-- ==== Sys2Proof/Syntax.lean ====
section
/-! DEFINITION. The commands that the home takes, one constructor of `Instr` per row of spec/opcode_table.json, and the
operands they carry. The spec gives the rows no bit encoding; the operands are the model's (assumption log 2). The
first operand `t` of every command is the block's own count of ns at the step (assumption log 1). -/

namespace Sys2Proof

/-- The opcodes of M2S Req and M2S RwD: those that the table has rows for (R102), MemRdFwd and MemWrFwd (R95), another opcode of CXL 3.1 (an
M2S RwD or not; whether its definition returns data, and a completion), and an encoding that CXL 3.1 does not define (R76). -/
inductive ReqOp
  | memRd | memRdData | memInv | memInvNt | memClnEvct | memSpecRd | biConflict | memWr | memWrPtl
  | memRdFwd | memWrFwd | other (rwd data cmp : Bool) | undef (rwd : Bool)
  deriving DecidableEq, Repr, Inhabited

/-- MetaField of a request (R102): `other` is a defined field that R95 excludes, `undef` an undefined encoding. -/
inductive MetaField
  | meta0 | noOp | other | undef
  deriving DecidableEq, Repr, Inhabited

/-- MetaValue of a request (R102). -/
inductive MetaValue
  | i | a | s | undef
  deriving DecidableEq, Repr, Inhabited

/-- SnpType of a request (R102). -/
inductive SnpType
  | noOp | snpData | snpCur | snpInv | undef
  deriving DecidableEq, Repr, Inhabited

/-- A decoded M2S Req or M2S RwD message as a port adapter hands it to an intake port (R96). -/
structure M2S where
  port   : IntakeId
  host   : HostId
  offset : Quad
  mf     : MetaField
  mv     : MetaValue
  snp    : SnpType
  tag    : BitVec 16
  /-- An opcode that no row of the table names, in place of the row's own (log 11). -/
  enc    : Option ReqOp := none
  deriving DecidableEq, Repr, Inhabited

/-- DevLoad of R97. -/
inductive DevLoad
  | light | optimal | moderate | severe
  deriving DecidableEq, Repr, Inhabited

/-- The answer of an M2S BIRsp (R119); `block` is a block form, which names no outstanding snoop (R95). -/
inductive BIAns
  | rspI | rspS | rspE | block
  deriving DecidableEq, Repr, Inhabited

/-- The accepted request forms: the rows of R102, with the ticket write of R368 and the mailbox line write of R713. -/
inductive Form
  | rdA | rdS | rdCur | rdI | rdNo | rdData | invA | invI | invNtA | invNtI | clnEvct | specRd | biConf
  | wrI | wrS | wrNo | wrPtl | ticket | mbxLine
  deriving DecidableEq, Repr, Inhabited

/-- The completion an S2M NDR carries (R94). -/
inductive NdrKind
  | cmp | cmpS | cmpE
  deriving DecidableEq, Repr, Inhabited

/-- A unit with a handshake stage or a fallow state (R36, R39, R46 to R49). -/
inductive HsUnit
  | slice (n : SliceId) | stook (k : StookId) | site (x : SiteId) | intake (i : IntakeId)
  | media (m : MediaId) | twin | meridian | winnow | power | alidade
  deriving DecidableEq, Repr, Inhabited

======

### ASSIGNMENT
Taking the material above, extract exactly and only the lines from the line with "inductive NdrKind" to the line with "(i : IntakeId)", inclusive of both.

### EXERCISE OUTPUT
inductive NdrKind
  | cmp | cmpS | cmpE
  deriving DecidableEq, Repr, Inhabited

/-- A unit with a handshake stage or a fallow state (R36, R39, R46 to R49). -/
inductive HsUnit
  | slice (n : SliceId) | stook (k : StookId) | site (x : SiteId) | intake (i : IntakeId)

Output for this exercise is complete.